If the excessive heat is being caused by ever higher voltage is it possible to explain the relationship between the higher voltage and a better picture ... the two things don’t naturally go together, do they?

It's not just the voltage, it is the whole card. The non-xt versions are usually more efficient than the xt versions, for example (because of their lower clocks and voltage), but the die size, the memory, it is all a factor. As suggested above, they tend to push them harder to compete and that makes them less efficient, but they'd still use a lot of power. 4K computing just needs a lot of hardware to power right now and that's a fact. In 10 years time, it won't need so much, but then we'll have 8K so :D

I personally don't think what they're doing right now is sustainable, I wouldn't be surprised if gaming monitors / PCs get locked at 4K by regulation, because this level of power draw is getting attention.
 
Thank you for going to all the trouble to enlighten me ... I feel more enlightened.

The thing that set me off was being informed an acceptable gaming PC now needed a water cooling system for the graphics card, along with a case full of illuminated cooling fans and a PSU using the same energy as a storage radiator.

I couldn’t understand how it related to the actual playing of a game.

While I can see how all the experienced technical people on here get pleasure from building, modifying and fine tuning gaming machines I don't think what they end up with is an example of what a newcomer needs to play games on.

I imagine the technical part is something technical people drift into over time
 
The thing that set me off was being informed an acceptable gaming PC now needed a water cooling system for the graphics card, along with a case full of illuminated cooling fans and a PSU using the same energy as a storage radiator.

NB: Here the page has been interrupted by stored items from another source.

theorem exec_tokenRefill_due (hdue : x.refillDue (x.refillCount + 1) ≤ s.clk.tick + 1) : exec (.tokenRefill i) s =
    .next (s.modStream x.handle (fun y => { y with tokens := min 2 (y.tokens + 1), refillCount := y.refillCount + 1 })) := by
  change execTokenRefill i s = _
  simp only [execTokenRefill, hx, hready, hdue, Bool.true_and, decide_true, if_true]

theorem exec_tokenRefill_early (hdue : s.clk.tick + 1 < x.refillDue (x.refillCount + 1)) : exec (.tokenRefill i) s = .next s := by
  change execTokenRefill i s = _
  simp only [execTokenRefill, hx, hready, Nat.not_le.mpr hdue, Bool.true_and, decide_false, Bool.false_eq_true, if_false]

end

/-- Settles O25. With one stream due to end, `endClosing` is `endStream` of it. -/
theorem streamsEndAndRefill : Obligations.StreamsEndAndRefill := by
  unfold Obligations.StreamsEndAndRefill
  refine ⟨fun i s hready => ?noted, fun s x hdue => ?ends, fun i s x hx hready =>
    ⟨exec_tokenRefill_due hx hready, exec_tokenRefill_early hx hready⟩⟩
  case noted => exact congrArg Host.Outcome.next (if_pos hready)
  case ends =>
    have hend : s.endClosing = s.endStream x := by rw [State.endClosing, hdue]; rfl
    obtain ⟨y, z, hframe⟩ := s.endStream_eq x
    refine hend ▸ ⟨?gone, fun n hn => ?rests, fun w hw hne => ?others, ?clk, ?dram, ?safety, ?chain,
      fun w p hw hpos => State.endStream_completes hw hpos⟩
    case gone =>
      rw [hframe, State.stream?, List.find?_eq_none]
      exact fun w hw => ne_true_of_eq_false (Eq.mp (Bool.not_eq_true' _) (List.mem_filter.mp hw).2)
    case rests =>
      rw [hframe]
      simp only [State.handleTaken, State.withoutStream, List.any_cons, beq_self_eq_true, hn, decide_true, Bool.and_self,
        Bool.true_or, Bool.or_true]
    case others => rw [hframe]; exact List.mem_filter.mpr ⟨hw, bne_iff_ne.mpr hne⟩
    all_goals rw [hframe]

end Sys2Proof.Machine
end

section
/-! The sample channel: O30. -/

namespace Sys2Proof.Machine

/-! ### SAMPLE_START, a case for each check and one for its effect (R54, R313) -/

section
variable {h : CmdHead} {p : SampleStartP} {s : State}

theorem applySampleStart_notAllowed (hallow : s.sampleAllowed h.fn = false) :
    applySampleStart h p s = refuse s .notPermitted := if_pos ((Bool.not_eq_true' _).mpr hallow)

/-- A session over all streams needs no second stage (R313). -/
theorem State.kindSuits_allStreams (s : State) (f : Fn) (hall : p.stream = 0xFFFF) : s.kindSuits f p = true := by
  simp only [State.kindSuits, hall, beq_self_eq_true, Bool.or_true, Bool.true_or]

variable {q : Queue} (hallow : s.sampleAllowed h.fn = true) (hq : s.queue? h.fn p.sampleSlot.toNat = some q)
  (htype : q.qtype = .sample) (hall : p.stream = 0xFFFF)
include hallow hq htype hall

/-- What is left once the tenant is allowed and names a sample ring and all its streams: the ring's session, the tenant's number
of sessions and the address of the data. -/
theorem applySampleStart_onRing : applySampleStart h p s =
    if (s.session? h.fn p.sampleSlot.toNat).isSome then refuse s .queueBusy
    else if 4 ≤ (s.work.sessions.filter (fun x => x.fn == h.fn)).length then refuse s .quotaExceeded
    else s.cmdAddress h.fn p.sampleSlot.toNat p.dataBase.toNat
      (q.entries * slotBytes p.outWidth.toNat p.outHeight.toNat p.format.toNat) true 0x18 (fun s =>
        ({ s with work := { s.work with sessions := s.work.sessions ++ [newSession h.fn p s.clk.tick] } }, some ok)) := by
  simp only [applySampleStart, hallow, hq, s.kindSuits_allStreams h.fn hall, htype, hall, bne_self_eq_false, beq_self_eq_true,
    Bool.not_true, Bool.true_or, Bool.or_self, Bool.false_eq_true, if_false]
  rfl

theorem applySampleStart_ringBusy (hs : s.session? h.fn p.sampleSlot.toNat ≠ none) :
    applySampleStart h p s = refuse s .queueBusy := by
  rw [applySampleStart_onRing hallow hq htype hall, if_pos (Option.isSome_iff_ne_none.mpr hs)]

variable (hs : s.session? h.fn p.sampleSlot.toNat = none)
include hs

theorem applySampleStart_full (hfull : 4 ≤ (s.work.sessions.filter (fun x => x.fn == h.fn)).length) :
    applySampleStart h p s = refuse s .quotaExceeded := by
  rw [applySampleStart_onRing hallow hq htype hall, if_neg (by simp [hs]), if_pos hfull]

theorem applySampleStart_starts (hroom : (s.work.sessions.filter (fun x => x.fn == h.fn)).length < 4)
    (hreach : s.reaches h.fn p.dataBase.toNat
      (q.entries * slotBytes p.outWidth.toNat p.outHeight.toNat p.format.toNat) true = true) : applySampleStart h p s =
      ({ s with work := { s.work with sessions := s.work.sessions ++ [newSession h.fn p s.clk.tick] } }, some ok) := by
  rw [applySampleStart_onRing hallow hq htype hall, if_neg (by simp [hs]), if_neg (Nat.not_le.mpr hroom),
    State.cmdAddress_reached hreach]

end

/-! ### A session's summary (R317) -/

theorem State.writeSummary_noRoom {s : State} {x : Session} {q : Queue} (hq : s.queue? x.fn x.slot = some q)
    (hroom : s.writable q = 0) : s.writeSummary x = s := by
  simp only [State.writeSummary, hq, hroom, if_true]

/-- A summary takes the ring's next entry and carries no data. -/
theorem State.writeSummary_writes {s : State} {x : Session} {q : Queue} (hq : s.queue? x.fn x.slot = some q)
    (hroom : s.writable q ≠ 0) : s.writeSummary x = { s with host := { s.host with
      queues := updWhere (fun q => q.fn == x.fn && q.slot == x.slot) (fun q => { q with prod := q.prod + 1 }) s.host.queues,
      sampleOut := s.host.sampleOut ++
        [.sample x.fn x.slot (q.prod % q.entries) (s.entryAddr q q.prod) (x.summary s.clk.tick)] } } := by
  simp only [State.writeSummary, hq, hroom, if_false]
  rfl

/-- A summary changes the rings and what waits for the issue step alone. -/
theorem State.writeSummary_eq (s : State) (x : Session) : ∃ y : HostSide, s.writeSummary x = { s with host := y } := by
  cases hq : s.queue? x.fn x.slot with
  | none => exact ⟨s.host, by simp only [State.writeSummary, hq]⟩
  | some q =>
    by_cases hroom : s.writable q = 0
    · exact ⟨s.host, State.writeSummary_noRoom hq hroom⟩
    · exact ⟨_, State.writeSummary_writes hq hroom⟩

/-! ### SAMPLE_STOP (R318) -/

theorem State.session?_some {s : State} {f : Fn} {slot : Nat} {x : Session} (hx : s.session? f slot = some x) :
    x.fn = f ∧ x.slot = slot := by
  simpa using List.find?_some hx

/-- What the work holds without the sessions of a session's ring. -/
def State.withoutSession (s : State) (x : Session) : WorkSt :=
  { s.work with sessions := s.work.sessions.filter (fun y => !(y.fn == x.fn && y.slot == x.slot)) }

theorem State.mem_withoutSession {s : State} {x y : Session} :
    y ∈ (s.withoutSession x).sessions ↔ y ∈ s.work.sessions ∧ ¬(y.fn = x.fn ∧ y.slot = x.slot) := by
  simp only [State.withoutSession, List.mem_filter, Bool.not_eq_true', ← Bool.not_eq_true, Bool.and_eq_true, beq_iff_eq]

/-- The end of a session changes the host side, the pools and the sessions (R318, R424). -/
theorem State.endSession_eq (s : State) (x : Session) : ∃ (y : HostSide) (z : Pools), s.endSession x =
    { s with host := y, pools := z, work := s.withoutSession x } := by
  obtain ⟨y, hy⟩ := s.writeSummary_eq x
  rw [State.endSession, hy]
  obtain ⟨z, hz⟩ := State.closeOwner_eq { s with host := y, work := s.withoutSession x } (s.partOf x.fn) .sample
    (some (x.fn, x.slot))
  exact ⟨y, z, hz⟩

section
variable {h : CmdHead} {p : SlotP} {s : State}

theorem applySampleStop_notFound (hx : s.session? h.fn p.slot.toNat = none) : applySampleStop h p s = refuse s .notFound := by
  simp only [applySampleStop, hx]

theorem applySampleStop_ends {x : Session} (hx : s.session? h.fn p.slot.toNat = some x) :
    applySampleStop h p s = (s.endSession x, some ok) := by
  simp only [applySampleStop, hx]

end

/-- An admissible SAMPLE_STOP of a session ends it, and nothing else than the host side and the pools changes with it. -/
theorem exec_sampleStop_ends {h : CmdHead} {p : SlotP} {s : State} {x : Session} (ha : Admissible s h (.sampleStop p))
    (hx : s.session? h.fn p.slot.toNat = some x) : ∃ (y : HostSide) (z : Pools) (u : State), exec (.sampleStop h p) s = .next u ∧
      Completes { s with host := y, pools := z, work := s.withoutSession x } u h 0x71 .success 0xFFFF [] := by
  obtain ⟨y, z, hend⟩ := s.coming.endSession_eq x
  obtain ⟨u, hexec, hdone⟩ := ringRow_answers ha ((applySampleStop_ends (s := s.coming) hx).trans (by rw [hend])) rfl
  exact ⟨y, z, u, hexec, hdone⟩

/-! ### The epochs of a session (R317) -/

/-- SAMPLE_EPOCH_END marks a session that stands alone when the coming commit is its epoch's last. -/
theorem exec_sampleEpochEnd_alone {i : RingIn} {s : State} {x : Session} (hready : s.isReady = true)
    (hs : s.work.sessions = [x]) (hfn : x.fn = i.fn) (hslot : x.slot = i.slot.toNat) : exec (.sampleEpochEnd i) s =
      .next { s with work := { s.work with
        sessions := [if x.lastCommit ≤ s.clk.tick + 1 then { x with epochDue := true } else x] } } := by
  change execSampleEpochEnd i s = _
  simp only [execSampleEpochEnd, hready, hs, hfn, hslot, updWhere, List.map_cons, List.map_nil, beq_self_eq_true, Bool.true_and,
    decide_eq_true_eq, if_true]
  rfl

/-- A session as its next epoch begins. -/
def Session.nextEpoch (x : Session) : Session :=
  { x with epoch := x.epoch + 1, counter := 0, delivered := 0, dropped := 0, epochDue := false }

theorem State.session?_alone {s : State} {x : Session} (hs : s.work.sessions = [x]) : s.session? x.fn x.slot = some x := by
  simp [State.session?, hs]

/-- The epoch of a session that stands alone ends with its summary. -/
theorem State.endEpochs_alone {s : State} {x : Session} (hs : s.work.sessions = [x]) (hmark : x.epochDue = true)
    (hlast : x.lastCommit ≤ s.clk.tick) :
    s.endEpochs = { s.writeSummary x with work := { s.work with sessions := [x.nextEpoch] } } := by
  have hdue : s.work.sessions.filter (fun x => x.epochDue && decide (x.lastCommit ≤ s.clk.tick)) = [x] := by
    simp [hs, hmark, hlast]
  have hends : s.endEpochs = (s.writeSummary x).modSession x Session.nextEpoch := by
    simp only [State.endEpochs, hdue, List.foldl_cons, List.foldl_nil, State.session?_alone hs]
    rfl
  obtain ⟨y, hy⟩ := s.writeSummary_eq x
  rw [hends, hy]
  simp [State.modSession, State.withWork, updWhere, hs]

/-! ### SAMPLE_ALLOW (R180) -/

theorem exec_sampleAllow_open {i : SampleAllowIn} {s : State} (hopen : s.barOpen pfFn = true) : exec (.sampleAllow i) s =
    .next { s with host := { s.host with
      sampleAllowWritten := i.value,
      sampleWrites := s.host.sampleWrites ++ [{ value := i.value, due := s.rwcDue i.toEdgeNs }] } } := by
  change execSampleAllow i s = _
  simp only [execSampleAllow, hopen, if_true, State.writeSampleAllow, BitVec.ofNat_toNat, BitVec.setWidth_eq]
  rfl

You were incorrectly informed by whoever gave you that advice. These are only rough figures to give you ballpark figures to how much power the most power hungry hardware uses.

Overclocked i9 12900K uses upto 400 Watts when fully stressed and doing productivety tasks. It uses far less power when gaming. This type of power usage can be dissipated by the very best air coolers but it is getting close to the edge of what is reasonable without having very loud fans. 360 AIOs cool these chips with relative ease.
You get excellent gaming performace from lower specced cpus such as i 5 12600 and Ryzen 5800x and these use a lot less power.

RTX 3090 upto 500w spikes when pushed to the max. Needs a huge heatsink and fan array and parts of the card do get very hot but it is certainly possible to cool it with air and thousands of people do just that. No need for a watercooled setup but once again it is getting close to the reasonable limit.
You can get excellent gaming performance from lower specced gpus such as 3080/3070ti/3060 or even AMD 6000 series cards. I have AMD 6800 and I have never seen it use over 200w and it gives very good performance.


It is rumored that the next generation of gpus will be chiplet designs, be much larger and be a lot more power hungry and expensive at the top end. If the rumours are true we may see the next gen gpus using over 600w and this may require a rethink in regard to the cooling and may need new psus with a new spec connector. Until they are actually released it is all just talk so wait and see.
Of course you do not need to buy the very top end to get a very good gaming experience and the mid range cards generally use a lot less power.

You do not need watercooling and you do not need any flashy lights if you do not want them. The joy of PC gaming is partly the choice and variety to make the PC how you like it.